Did you take the PSAT Math Practice Test? If so, then it’s time to review your results to see where you went wrong and what areas you need to improve.

## PSAT Math Practice Test Answers and Explanations

**PSAT Math Practice Tests Explanations****PSAT Math Practice Test 1: ****Section 1 – No Calculator**

1- **Choice D is correct**

\(12x-14>10x+5-3x+1\)→Combine like terms: \(12x-14>7x+6\)→ Subtract \(7x\) from both sides: \(5x-14>6\), Add 14 both sides of the inequality. \(5x>20\), Divide both sides by \(5\).

\(\frac{20}{5}<x→<x>4\)

2- **Choice A is correct**

\(x^2=169→x=13\) (positive value) Or \(x=-13\) (negative value)

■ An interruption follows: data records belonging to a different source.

/-- Format R or I with three h registers. -/
def decH3 (w : Nat) (f : BitVec 4 → BitVec 4 → BitVec 4 → Instr) : Dec :=
  need (hOk w 21 && hOk w 16 && hOk w 11) .register (.ok (f (hr w 21) (hr w 16) (hr w 11)))

/-- Format I with two h registers and a 16-bit immediate. -/
def decHI (w : Nat) (f : BitVec 4 → BitVec 4 → BitVec 16 → Instr) : Dec :=
  need (hOk w 21 && hOk w 16) .register (.ok (f (hr w 21) (hr w 16) (BitVec.ofNat 16 (fld w 0 16))))

/-- Format I with two h registers and a shift count (R74). -/
def decHS (w : Nat) (f : BitVec 4 → BitVec 4 → BitVec 6 → Instr) : Dec :=
  need (hOk w 21 && hOk w 16) .register (need (fld w 6 2 == 0) .field (.ok (f (hr w 21) (hr w 16) (BitVec.ofNat 6 (fld w 0 6)))))

/-- Format B with two h registers (R75). -/
def decHB (w : Nat) (f : BitVec 4 → BitVec 4 → BitVec 12 → Instr) : Dec :=
  need (hOk w 17 && hOk w 12) .register (.ok (f (hr w 17) (hr w 12) (BitVec.ofNat 12 (fld w 0 12))))

/-- Format R, three g or v registers and at most one west bit (R64). -/
def decG3 (w : Nat) (f : BitVec 5 → BitVec 5 → BitVec 5 → West → Instr) : Dec :=
  need (!(bit1 w 10 && bit1 w 9)) .west (.ok (f (gr w 21) (gr w 16) (gr w 11)
    (if bit1 w 10 then .a else if bit1 w 9 then .b else .no)))

/-- Format R, unary: b and wb zero, wa allowed (R73, R78). -/
def decG2 (w : Nat) (f : BitVec 5 → BitVec 5 → Bool → Instr) : Dec :=
  need (fld w 11 5 == 0) .field (need (fld w 9 1 == 0) .west (.ok (f (gr w 21) (gr w 16) (bit1 w 10))))

/-- Format R, three registers and no west bit. -/
def decG3n (w : Nat) (f : BitVec 5 → BitVec 5 → BitVec 5 → Instr) : Dec :=
  need (fld w 9 2 == 0) .west (.ok (f (gr w 21) (gr w 16) (gr w 11)))

/-- Format K (R61). -/
def decGK (w : Nat) (f : BitVec 5 → BitVec 5 → BitVec 8 → Instr) : Dec :=
  .ok (f (gr w 21) (gr w 16) (BitVec.ofNat 8 (fld w 8 8)))

/-- Format I on g registers. -/
def decGI (w : Nat) (f : BitVec 5 → BitVec 5 → BitVec 16 → Instr) : Dec :=
  .ok (f (gr w 21) (gr w 16) (BitVec.ofNat 16 (fld w 0 16)))

/-- Format I, lane shift (R74). -/
def decGS (w : Nat) (f : BitVec 5 → BitVec 5 → BitVec 6 → Instr) : Dec :=
  need (fld w 6 2 == 0) .field (.ok (f (gr w 21) (gr w 16) (BitVec.ofNat 6 (fld w 0 6))))

/-- The size field (R62). -/
def szOf (n : Nat) : Sz := if n = 0 then .b else if n = 1 then .h else if n = 2 then .w else .d

/-- The code of a size (R62). -/
def Sz.code : Sz → Nat
  | .b => 0 | .h => 1 | .w => 2 | .d => 3

/-- The ordering field of an AMO or CAS (R62). -/
def ordOf (n : Nat) : Ord4 := if n = 0 then .plain else if n = 1 then .acq else if n = 2 then .rel else .ar

/-- The code of an ordering (R62). -/
def Ord4.code : Ord4 → Nat
  | .plain => 0 | .acq => 1 | .rel => 2 | .ar => 3

/-- AMO operation by code (R77). -/
def amoOf : Nat → Option AmoOp
  | 0 => some .add | 1 => some .and | 2 => some .or | 3 => some .xor | 4 => some .min | 5 => some .max
  | 6 => some .minn | 7 => some .maxn | 8 => some .swap | 9 => some .fadd | _ => none

/-- The code of an AMO operation (R77). -/
def AmoOp.code : AmoOp → Nat
  | .add => 0 | .and => 1 | .or => 2 | .xor => 3 | .min => 4 | .max => 5 | .minn => 6 | .maxn => 7 | .swap => 8 | .fadd => 9

/-- GVOTE modifier by fn (R76). -/
def voteOf : Nat → Option VoteOp
  | 1 => some .all | 2 => some .any | 3 => some .sum | 4 => some .min | 5 => some .max | _ => none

Since x is positive, then: \(f(169)=f(13^2 )=10-5(13)=10-65=-55\)

3- **Choice D is correct**

\(8x^2-5x+8=7x^2+x+15⇒x^2-6x-7=0\), Find the factors of the quadratic equation.

\(→(x-7)(x+1)=0→x=7 or x=-1, a>b\), then: \(a=7\) and \(b=-1\), \(\frac{a}{b}=\frac{7}{-1}=-7\)

4- **Choice D is correct**

First, find the equation of the line. All lines through the origin are of the form \(y=mx\), so the equation is \(y=-\frac{2}{3}x\). Of the given choices, only choice \(C (6,-4)\), satisfies this equation:

\(y=-\frac{2}{3}x→-4=-\frac{2}{3}(6)=-4\)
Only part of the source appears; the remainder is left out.